UNITED STATES DISTRICT COURT WESTERN DISTRICT OF NORTH CAROLINA STATESVILLE DIVISION
Apr 22, 2019
5:19-cv-8-MOC (W.D.N.C. Apr. 22, 2019)

Opinion

5:19-cv-8-MOC 5:13-cr-53-MOC-DCK-9

04-22-2019

ABBY WILMOTH, Petitioner, v. UNITED STATES OF AMERICA, Respondent.


ORDER

THIS MATTER is before the Court on review of Petitioner's Amended 28 U.S.C. § 2255 Motion to Vacate, (Doc. No. 3).

I. BACKGROUND

Petitioner was indicted in the underlying criminal case for: Count (1), conspiracy to distribute, possess with intent to distribute, and manufacture methamphetamine (21 U.S.C. §§ 846, 841(b)(1)(A)); Count (2), possession and distribution of pseudoephedrine (21 U.S.C. §§ 841(c)(2), 802(34)(K)); Counts (10), (12) and (15), possession of materials to make methamphetamine (21 U.S.C. § 843(a)(6), (d)(2), 18 U.S.C. § 2); and Counts (11), (13) and (14), maintaining premises for manufacturing and distributing methamphetamine (21 U.S.C. § 856(a)(1), 18 U.S.C. § 2). (5:13-cr-53, Doc. No. 3). Petitioner entered a straight-up guilty plea to all counts on April 15, 2014. See (5:13-cr-53, Doc. No. 205).

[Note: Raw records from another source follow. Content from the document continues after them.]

-- ==== Sys2Proof/Certificates/Slice0/Obligations.lean ====
section
/-! DEFINITION. The statements for the provers, and the words they are stated in. -/

open Sys2Proof Sys2Proof.Machine

namespace Sys2Proof.Claims

/-! ### The words of the statements -/

/-- The state after the commit of a command that leaves RESULT = `r` and COUNT = `c`; nothing else differs from `s`. -/
def done (s : State) (r c : Word) : State :=
  { s with result := r, count := c, status := { s.status with err := .ok, busy := false }, pend := none }

/-- The state after a rejection with code `e`: only STATUS.ERR differs. -/
def rejectedWith (s : State) (e : ErrCode) : State := { s with status := { s.status with err := e } }

/-- The state after the acceptance of `v`: only PEND and STATUS.BUSY differ. -/
def acceptedWith (s : State) (v : Word) : State :=
  { s with pend := some ⟨v, s.operand⟩, status := { s.status with busy := true } }

/-- The words of a command: it is decoded exactly from the words that match under the mask, and a word with its opcode
that does not match is answered with ERR_RESERVED and no other effect. -/
def CommandWords (matchWord maskWord : Word) (build : Word → Instr) : Prop :=
  (∀ v, decodeWord v = .instr (build v) ↔ v &&& maskWord = matchWord) ∧
  (∀ s v, s.status.busy = false → v &&& 0xFF = matchWord → v &&& maskWord ≠ matchWord →
    s.issue v = rejectedWith s .reserved)

/-- How an idle block answers a write of the command's word: the code given, or acceptance. -/
def AnsweredWith (i : Instr) (answer : State → Option ErrCode) : Prop :=
  ∀ s, s.status.busy = false →
    s.issue (encode i) = match answer s with
      | some e => rejectedWith s e
      | none => acceptedWith s (encode i)

/-- ERR_NOINIT while READY = 0, and no other code. -/
def noinitOnly (s : State) : Option ErrCode := if s.status.ready then none else some .noinit

/-- The stage index K, `v[9:8]`. -/
def kOf (v : Word) : BitVec 2 := v.extractLsb' 8 2
/-- The select S, `v[10]`. -/
def selOf (v : Word) : Select := if v.getLsbD 10 then .inv else .fwd
/-- The row index ROW, `v[21:16]`. -/
def rowOf (v : Word) : BitVec 6 := v.extractLsb' 16 6

/-- The first `n` draws of fixture F1 of 95_test_vectors.md §2.1: draw `i` is `(i+1)·PHI mod 2^64`. -/
def f1Draws (n : Nat) : List Word := (List.range n).map fun i => BitVec.ofNat 64 (i + 1) * 0x9E3779B97F4A7C15

/-- The draws of the example of 42_gf2_matrix.md R186. -/
def genmatExampleDraws : Nat → Word := drawAt [0x9E3779B97F4A7C15, 0x3C6EF372FE94F82A, 0xDAA66D2C7DDF743F]

/-- The `max = 3` fixture of 95_test_vectors.md §2.3: the GeneratorState that INIT builds from F1's draws. -/
def fixture3 : State :=
  { State.reset with
    status := ⟨false, true, false, .ok⟩
    max := 3
    bits := 2
    bank := buildBank 2 (f1Draws 12) }

/-- The fixture with a command latched. -/
def fixture3With (i : Instr) (x : Word) : State :=
  { fixture3 with pend := some ⟨encode i, x⟩, status := ⟨true, true, false, .ok⟩ }

/-- RESULT of the next state; 0 where there is none. -/
def resultOf : Out → Word
  | .next t => t.result
  | _ => 0

/-- An outcome with its next state changed. -/
def mapNext (f : State → State) : Out → Out
  | .next t => .next (f t)
  | .fault r => .fault r
  | .refused r => .refused r

/-- Unit lower-triangular of size `n` (42_gf2_matrix.md R162). -/
def UnitLower (l : BitMatrix) (n : Nat) : Prop :=
  l.wfSize n ∧ ∀ i < n, bit (rowAt l i) i = true ∧ ∀ j, i < j → bit (rowAt l i) j = false

/-- Unit upper-triangular of size `n` (42_gf2_matrix.md R162). -/
def UnitUpper (u : BitMatrix) (n : Nat) : Prop :=
  u.wfSize n ∧ ∀ i < n, bit (rowAt u i) i = true ∧ ∀ j < i, bit (rowAt u i) j = false

/-- The XOR over `j < n` of `f j` on bits. -/
def parity (f : Nat → Bool) : Nat → Bool
  | 0 => false
  | n + 1 => parity f n ^^ f n

/-- The step of `s` is the block agent's step on the command `i`. -/
def ExecutesNow (s : State) (i : Instr) : Prop :=
  (s.inputs = [] ∨ ∃ rest, s.inputs = .block :: rest) ∧ ∃ p, s.pend = some p ∧ decodeWord p.word = .instr i

/-- The step of `s` is a reset. -/
def ResetsNow (s : State) : Prop := ∃ rest, s.inputs = .rst :: rest

/-- The step of `s` is the host's 64-bit write of `v` to the register `r`. -/
def WritesNow (s : State) (r : Reg) (v : Word) : Prop :=
  ∃ rest, s.inputs = .access (.write r.offset .w8 v) :: rest

/-- The state after `k` NEXT commands, each issued to the idle block and executed. -/
def afterNexts (s : State) : Nat → State
  | 0 => s
  | k + 1 =>
    match blockStep ((afterNexts s k).issue 0x11) with
    | .next t => t
    | _ => afterNexts s k

/-- The value that NEXT number `k` (counted from 0) returns. -/
def nextValue (s : State) (k : Nat) : Word := (afterNexts s (k + 1)).result

/-- Two outcomes that differ at most in the stage bank, and in that only while READY = 0. -/
def SameButUnwrittenBank : Out → Out → Prop
  | .next t, .next u => t = u ∨ (t.status.ready = false ∧ { t with bank := u.bank } = u)
  | _, _ => False

/-- The twenty opcodes of 30_encoding.md R106. -/
def legalOpcodes : List (BitVec 8) :=
  [0x00, 0x01, 0x10, 0x11, 0x12, 0x20, 0x30, 0x31, 0x32, 0x33, 0x34, 0x35, 0x36, 0x40, 0x41, 0x42, 0x50, 0x51, 0x52, 0x53]

/-- The fields an opcode uses (30_encoding.md R104, column "fields"; R110, `usedFields`), by opcode number. -/
def usedFieldsOf (op : BitVec 8) : Word :=
  if op = 0x32 ∨ op = 0x33 then 0x300
  else if op = 0x34 ∨ op = 0x41 then 0x700
  else if op = 0x40 then 0x3F0700
  else if op = 0x42 then 0x3F0000
  else if op = 0x50 ∨ op = 0x51 then 0x3F0300
  else 0

/-- `needsReady` of 30_encoding.md R104, by opcode number. -/
def needsReadyOf (op : BitVec 8) : Bool :=
  op ∈ ([0x11, 0x12, 0x30, 0x31, 0x32, 0x33, 0x34, 0x35, 0x36, 0x40, 0x41, 0x42] : List (BitVec 8))

/-- `decode(v)` of 30_encoding.md R110 with its `fieldOutOfRange`, on the word's numbers alone: the code of the first
failing check. -/
def specDecode (s : State) (v : Word) : Option ErrCode :=
  let op : BitVec 8 := v.extractLsb' 0 8
  if op ∉ legalOpcodes then some .illegal
  else if v &&& ~~~(0xFF ||| usedFieldsOf op) ≠ 0 then some .reserved
  else if needsReadyOf op ∧ s.status.ready = false then some .noinit
  else if (op = 0x40 ∧ s.bits.toNat ≤ (v.extractLsb' 16 6).toNat) ∨ (op = 0x42 ∧ 6 < (v.extractLsb' 16 6).toNat) ∨
      ((op = 0x50 ∨ op = 0x51) ∧ v.extractLsb' 8 2 = 3) then some .field
  else if op = 0x20 ∧ s.operand.getLsbD 0 = false then some .even
  else if op = 0x12 ∧ s.max < s.operand then some .range
  else if (op = 0x52 ∨ op = 0x53) ∧ ¬ (1 ≤ s.operand ∧ s.operand ≤ 64) then some .field
  else none

/-- The columns of the table of 60_exceptions.md R322 that hold "yes" for a command. -/
def codesOf : Instr → List ErrCode
  | .nop | .clrerr | .init => [.reserved]
  | .next | .mixFwd | .mixInv | .passFwd | .passInv => [.reserved, .noinit]
  | .stageFwd _ | .stageInv _ | .matvec _ _ | .readMult _ _ => [.reserved, .noinit]
  | .undo => [.reserved, .noinit, .range]
  | .modinv => [.reserved, .even]
  | .readRow _ _ _ => [.reserved, .noinit, .field]
  | .readMixc _ => [.reserved, .noinit, .field]
  | .scrWr _ _ | .scrRd _ _ => [.reserved, .field]
  | .matmul | .genmat => [.reserved, .field]

/-- The command words of an opcode number, well-formed or not. -/
def opcodeNumber (i : Instr) : BitVec 8 := (encode i).extractLsb' 0 8

/-- The commands that write RESULT (10_state.md R47). -/
def writesResult : Instr → Bool
  | .next | .undo | .modinv | .mixFwd | .mixInv | .stageFwd _ | .stageInv _ | .matvec _ _ | .passFwd | .passInv => true
  | .readRow _ _ _ | .readMult _ _ | .readMixc _ | .scrRd _ _ => true
  | .nop | .clrerr | .init | .scrWr _ _ | .matmul | .genmat => false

The PSR notes that Count (1) carries a 120-month minimum mandatory sentence. See 21 U.S.C. §§ 846, 841(b)(1)(A); (5:13-cr-53, Doc. No. 336). The base offense level for Count (1) was 30 because the amount of methamphetamine was at least 50 grams but less than 150 grams. (5:13-cr-53, Doc. No. 336 at ¶ 30). Two levels were added because a dangerous weapon was possessed. (Id. at ¶ 21). Three more levels were added pursuant to U.S. Sentencing Guidelines Section 2D1.1(b)(13)(C)(ii) because "the offense involved the manufacture of methamphetamine and the offense created a substantial risk of harm to (I) human life other than a life described in subdivision (D); or (II) the environment." (Id. at ¶ 22). The adjusted offense level subtotal for Count (1) was therefore 35. (Id. at ¶ 26). The base offense level for Count (2) was 30 because the offense involved at least 100 grams, but less than 300 grams of pseudoephedrine. (Id. at ¶ 27). Two levels were added because a dangerous weapon was involved and two more levels were added because the offense involved the unlawful discharge of a hazardous or toxic substance or the unlawful transportation, treatment, storage, or disposal of hazardous waste. (Id. at ¶ 28-29). The adjusted offense level subtotal for Count (2) was therefore 35. Counts (10), (12), and (15) were grouped. The base offense level for those counts was 12 because Petitioner intended to manufacture a controlled substance or knew the prohibited equipment, product, or material was to be used to manufacture a controlled substance. (Id. at ¶ 36). Two levels were added because the offense involved an unlawful discharge of a hazardous or toxic substance or the unlawful transportation, treatment, storage, or disposal of hazardous waste. (Id. at ¶ 37-38). The adjusted total offense level subtotal for those counts was therefore 35. (Id. at ¶ 43). Counts (11), (13), and (14) were grouped. The base offense level was 35 because that is the offense level applicable to the underlying controlled substance offense. (Id. at ¶ 35). The highest adjusted offense level subtotal for those counts is 35. (Id. at ¶ 50). The highest offense level applicable to the group is 35, and three levels were deducted for acceptance of responsibility, and the total offense level was therefore 32. (Id. at ¶¶ 51, 53-55). No Chapter Four enhancements were applied. (Id. at ¶ 52).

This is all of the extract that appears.